According to Videocardz.com, the RTX 30 series GPU is made on a 7nm manufacturing process, but so far, this is still unconfirmed data. What Videocardz.com managed to confirm from its sources, and pretty much what we have been hearing from sources close to Nvidia, is a triple SKU launch, with RTX 3090 as the flagship card. There is still no word on the possible RTX 3060, or what Nvidia plans to offer in the mid-range segment, as those cards should come at a later date.
The Geforce RTX 3090 should end up with 5248 CUDA cores and 24GB of 19.5Gbps GDDR6X memory on a 384-bit memory interface, leaving it with a maximum bandwidth of 936GB/s. As detailed earlier and confirmed by Nvidia in its recent teaser, it will use the new 12-pin power connector, or two 8-pin PCIe power connectors, which should be enough to cover the 350W TGP.
The Geforce 3080 cuts the CUDA core number down to 4352 and comes with 10GB of 19Gbps GDDR6X memory on a 320-bit memory interface, which leaves it with a maximum bandwidth of 760GB/s.
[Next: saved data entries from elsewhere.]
-- ==== Sys2Proof/Machine/Sample.lean ====
section
/-! DEFINITION. The sample path (R132–R158): correction, calibration, the pool and its rotation, handovers,
the sample port, window comparators, trip inputs and threshold sweeps. -/

namespace Sys2Proof.Machine

/-! ### Roles and the pool's registers (R133, R157) -/

/-- Number of converters in a role. -/
def inRole (s : State) (r : Nat) : Nat := ((List.range 28).filter (fun n => cvRole s n = r)).length

/-- `CONV.POOL` shows the roles. -/
def poolRefresh (s : State) : State :=
  let a := ra .conv Conv.POOL
  s.setRg a (setFld (setFld (setFld (setFld (s.rg a) 28 24 (inRole s 4)) 20 16 (inRole s 3)) 12 8 (inRole s 2)) 4 0 (inRole s 1))

/-- A converter takes a role. -/
def setRole (n r : Nat) (s : State) : State := poolRefresh (s.setRgFld (ra .conv (Conv.CV_STATE n)) 2 0 r)

/-- `CONV.POOL.READY`. -/
abbrev poolReady (s : State) : Bool := tb (s.rg (ra .conv Conv.POOL)) 31
/-- A `CONV.NOTICE` bit is set. -/
def convNotice (i : Nat) (s : State) : State := s.setRgBit (ra .conv Conv.NOTICE) i true

/-- `CONV.ROT.STEP` in Selvedge ticks, clamped into 50–1,000 units of 10 µs (R157). -/
def rotInterval (s : State) : Nat := max 50 (min 1000 (fld (s.rg (ra .conv Conv.ROT)) 15 0)) * 8000
/-- `CONV.ROT.ROT_EN`. -/
abbrev rotOn (s : State) : Bool := tb (s.rg (ra .conv Conv.ROT)) 31

/-- The rotation step in progress is given up: no overlap sample is pending for it, and the outgoing converter keeps
its channels (R147, R148). -/
def dropStep (s : State) : State :=
  match s.conv.step with
  | none => s
  | some h =>
    let clear (s : State) (c : Nat) : State :=
      let a := ra .conv (Conv.CHMAP c)
      if tb (s.rg a) 30 then s.setRg a (setFld (setBit (s.rg a) 30 false) 12 8 0) else s
    { h.todo.foldl clear s with conv.step := none }

/-- With fewer than 25 usable converters the rotation stops and the pool is degraded (R147). -/
def degradedCheck (s : State) : State :=
  if usableCvs s < 25 then faultRecord 0x05 (usableCvs s) 1 0 (convNotice 3 (dropStep s)) else s

/-- A channel that the outgoing converter of the step in progress comes to hold is handed over with the others, in
ascending number behind the one in progress (R145). -/
def joinStep (c n : Nat) (s : State) : State :=
  match s.conv.step with
  | some h =>
    if h.out = n && !h.todo.contains c then
      let t := h.todo.drop 1
      { s with conv.step := some { h with
          todo := h.todo.take 1 ++ t.filter (fun d => d < c) ++ [c] ++ t.filter (fun d => c < d) } }
    else s
  | none => s
/-- A channel is bound to a converter (R134); the converter is LIVE. -/
def bindCh (c n : Nat) (s : State) : State := setRole n 1 (s.setRg (ra .conv (Conv.CHMAP c)) (w32 (2 ^ 31 + n)))

/-- A converter without channels returns to WAIT (R133). -/
def restCv (n : Nat) (s : State) : State :=
  if cvRole s n = 1 && (heldBy s n).isEmpty then setRole n 3 s else s

/-! ### Calibration (R139, R146, R147, R457) -/

/-- `divn` of R146: quotient to nearest, halves up. -/
def divn (a b : Int) : Int := (2 * a + b) / (2 * b)
/-- `rnd(y, n)` of R70. -/
def rndI (y : Int) (n : Nat) : Int := if n = 0 then y else (y + 2 ^ (n - 1)) / 2 ^ n

/-- V_k of R146: 16 times the ideal code of level k. -/
def calIdeal (k : Nat) : Int := if k = 16 then 16 * 65520 else 16 * (k * 4096)

/-- The coefficients that a calibration fits, and whether it passes (R146): OFFS, GAIN, LIN_0 … LIN_16. -/
def calFit (levels : List (Nat × Nat)) : Option (Int × Int × List Int) :=
  let m (k : Nat) : Int := rndI ((levels.getD k (0, 0)).1 : Int) 2
  if levels.length ≠ 17 ∨ m 15 ≤ m 1 then none
  else
    let gain := divn (2 ^ 15 * (calIdeal 15 - calIdeal 1)) (m 15 - m 1)
    if gain < 0x7333 ∨ gain > 0x8CCD then none
    else
      let offs := m 1 - divn (2 ^ 15 * calIdeal 1) gain
      let lin := (List.range 17).map (fun k => divn (2 ^ 15 * calIdeal k) gain + offs - m k)
      let spread := levels.all (fun p => 64 * p.2 ≤ p.1 * p.1 + 16 * 64 * 64)
      if offs < -4096 ∨ offs > 4095 ∨ lin.any (fun x => x < -2048 || x > 2047) ∨ !spread then none
      else some (offs, gain, lin)

/-- Entry into CAL, for two step intervals (R145): the reference trim moves one step toward a `GAIN` of 0x8000
(R146, R457). -/
def enterCal (n : Nat) (s : State) : State :=
  let g := fld (s.rg (ra .conv (Conv.CV_GAIN n))) 15 0
  let a := ra .conv (Conv.CV_REFTRIM n)
  let t := sext (s.rg a).toNat 6
  let s0 := s.setCv n { s.cv n with calDue := s.time.selvedge + w64 (2 * rotInterval s) }
  let s1 := setRole n 2 s0
  if 0x7A00 ≤ g ∧ g ≤ 0x8600 then s1
  else
    let t' := if (g < 0x7A00) = Config.refTrimUp then t + 1 else t - 1
    if t' < -32 ∨ t' > 31 then
      (let s2 := raiseEvent 0x4B0 (s1.setRgBit (ra .age Age.NOTICE) 4 true)
       if (s.cv n).trimLim then s2
       else faultRecord 0x13 n 0 256 (s2.setCv n { s2.cv n with trimLim := true }))
    else s1.setRg a (w32 (wrap t' 6))

/-- Writes a converter's coefficients (R139). -/
def putCoefs (n : Nat) (c : Int × Int × List Int) (s : State) : State :=
  let s1 := (s.setRg (ra .conv (Conv.CV_OFFS n)) (w32 (wrap c.1 16))).setRg (ra .conv (Conv.CV_GAIN n)) (w32 (wrap c.2.1 16))
  c.2.2.zipIdx.foldl (fun s p => s.setRg (ra .conv (Conv.CV_LIN n p.2)) (w32 (wrap p.1 16))) s1

/-- Bridge `b`'s channel `c` could lie on converter `n` beside what it holds (R134). -/
def cvCompat (s : State) (c n : Nat) : Bool :=
  (heldSoon s n).all (fun d => d = c || (d / 3 ≠ c / 3 && bridgeDist s (c / 3) (carrierPhase s (c / 3)) (d / 3) ≥ 60))

/-- The first element of a list after rotating it by a free amount. -/
def pickFree (l : List Nat) (s : State) : Option Nat × State :=
  if l.isEmpty then (none, s)
  else
    let (x, s1) := s.draw
    (l[x % l.length]?, s1)

/-- The CAL converter that R143 takes early: the newest good calibration, then the lowest number. -/
def earlyCal (s : State) (c : Nat) : Option Nat :=
  ((List.range 28).filter (fun n => cvRole s n = 2 && (s.cv n).good && cvCompat s c n)).foldl (fun best n =>
    match best with
    | none => some n
    | some m => if newer 64 (s.cv n).passedAt.toNat (s.cv m).passedAt.toNat then some n else some m) none

/-- The converters of a list that a new binding takes: one that is not the incoming converter of the rotation step in
progress, where there is one (log entry 34). -/
def sparesInc (s : State) (l : List Nat) : List Nat :=
  match s.conv.step with
  | some h => if (l.filter (fun n => n ≠ h.inc)).isEmpty then l else l.filter (fun n => n ≠ h.inc)
  | none => l

/-- A channel of a fenced converter goes to a WAIT converter, or to a CAL converter taken early, from its next
sample; else it stays stale (R143). -/
def rebind (c : Nat) (s : State) : State :=
  match pickFree (sparesInc s ((List.range 28).filter (fun n => cvRole s n = 3 && cvCompat s c n))) s with
  | (some n, s1) => bindCh c n s1
  | (none, s1) =>
    match earlyCal s1 c with
    | some n => bindCh c n s1
    | none => convNotice 3 s1

/-- A converter is fenced (R143, R146, R148): detail 1 missing, 2 calibration, 3 handover. -/
def fenceCv (n detail : Nat) (s : State) : State :=
  let held := heldBy s n
  let s1 := faultRecord 0x04 n 1 detail (raiseEvent 0x339 (convNotice 1 (setRole n 4 s)))
  let s2 := match s1.conv.step with
    | some h => if h.out = n || h.inc = n then dropStep s1 else s1
    | none => s1
  degradedCheck (held.foldl (fun s c => rebind c s) s2)

/-- A calibration ends (R146). -/
def calibrationEnd (n : Nat) (r : CalRun) (s : State) : State :=
  let s1 := s.setRg (ra .conv (Conv.CV_CALTIME n)) (w32 s.time.selvedge.toNat)
  match r.bind calFit with
  | some c =>
    let s2 := (putCoefs n c s1).setRgFld (ra .conv (Conv.CV_STATE n)) 9 8 0
    setRole n 3 (s2.setCv n { s2.cv n with passedAt := s.time.selvedge, good := true })
  | none =>
    let k := fld (s.rg (ra .conv (Conv.CV_STATE n))) 9 8 + 1
    let s2 := (s1.setRgFld (ra .conv (Conv.CV_STATE n)) 9 8 k).setCv n { s1.cv n with good := false }
    if k ≥ 2 then fenceCv n 2 s2 else enterCal n s2

/-! ### Sampling enables (R134, R137) -/

/-- Of the converters that could hold a channel, those that keep the pool at 24 LIVE converters with the others in
CAL and WAIT: a WAIT converter while fewer are LIVE, else a LIVE one, where there is one (R133). -/
def steadyCvs (s : State) (l : List Nat) : List Nat :=
  let want := l.filter (fun n => cvRole s n = (if inRole s 1 < 24 then 3 else 1))
  if want.isEmpty then l else want

/-- Binds the three channels of a bridge to three converters of the pool steward's choice (R133, R134).  DESIGN CHOICE
(log entry 34): the incoming converter of a rotation step is taken only where no other could hold the channel. -/
def bindBridge (b : Nat) (s : State) : State :=
  [0, 1, 2].foldl (fun s k =>
    let could := (freeCvs s b (carrierPhase s b)).filter (fun n => (heldBy s n).all (fun c => c / 3 ≠ b))
    match pickFree (steadyCvs s (sparesInc s could)) s with
    | (some n, s1) => joinStep (3 * b + k) n (bindCh (3 * b + k) n s1)
    | (none, s1) => s1) s

/-- The step ends: an outgoing converter without channels enters CAL (R145). -/
def stepEnd (h : Handover) (s : State) : State :=
  let s1 := { s with conv.step := none }
  if (heldBy s1 h.out).isEmpty && cvRole s1 h.out ≠ 4 then enterCal h.out s1 else s1

/-- A handover is over: the step ends when no channel is left, or with `ROT_EN` = 0; else it goes on with the next
channel (R145). -/
def stepOn (h : Handover) (s : State) : State :=
  if h.todo.isEmpty || !rotOn s then stepEnd h s else { s with conv.step := some h }

/-- The channels of a bridge leave their converters; a converter left without channels returns to WAIT, and a
handover of an unbound channel counts as done: where it was the one in progress, the step goes on as after a handover
and the lost periods start afresh (R133, R145, R149). -/
def releaseChannels (b : Nat) (s : State) : State :=
  let cs := [3 * b, 3 * b + 1, 3 * b + 2]
  let ns := (cs.filter (fun c => chBound s c)).map (fun c => chConv s c)
  let s1 := cs.foldl (fun s c => s.setRg (ra .conv (Conv.CHMAP c)) 0) s
  let s2 := ns.foldl (fun s n => restCv n s) s1
  match s2.conv.step with
  | none => s2
  | some h =>
    let h1 : Handover := { h with todo := h.todo.filter (fun c => c / 3 ≠ b), taken := h.taken.filter (fun c => c / 3 ≠ b) }
    if h1.todo.head? = h.todo.head? then { s2 with conv.step := some h1 } else stepOn { h1 with losses := 0 } s2

/-- Sampling of a bridge ends: its channels are unbound (R137). -/
def unbindBridge (b : Nat) (s : State) : State :=
  let s1 := releaseChannels b s
  ({ s1 with conv.unbind := s1.conv.unbind.filter (fun x => x ≠ b),
             conv.acq := s1.conv.acq.filter (fun r => r.bridge ≠ b) }).setRgBit (ra .conv (Conv.SMPSTAT b)) 0 false

/-- The instant of a bridge's enable is `at_`. -/
def putInstant (b at_ : Nat) (s : State) : State :=
  { s with conv.instant := Tbl.set (fun _ => 0) s.conv.instant b at_ }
There is also a possibility that Nvidia AIC partners could come up with a 20GB version but this one is coming at a later date. The RTX 3080 also comes needs two 8-pin power connectors as it has a TGP of 320W.
The Geforce RTX 3070, could launch by the end of next month, and it is still not clear how much did Nvidia cut down that GA104 GPU, but most rumors point to a 46 SMs or 2944 CUDA cores. It should end up with 8GB (16GB SKUs are possible) of 16Gbps GDDR6 memory on a 256-bit memory interface, leaving it with 512GB/s memory bandwidth. It has a TGP of 220W.
There is bound to be more leaks as we draw closer to the special Nvidia Geforce Anniversary event, scheduled for September 1st.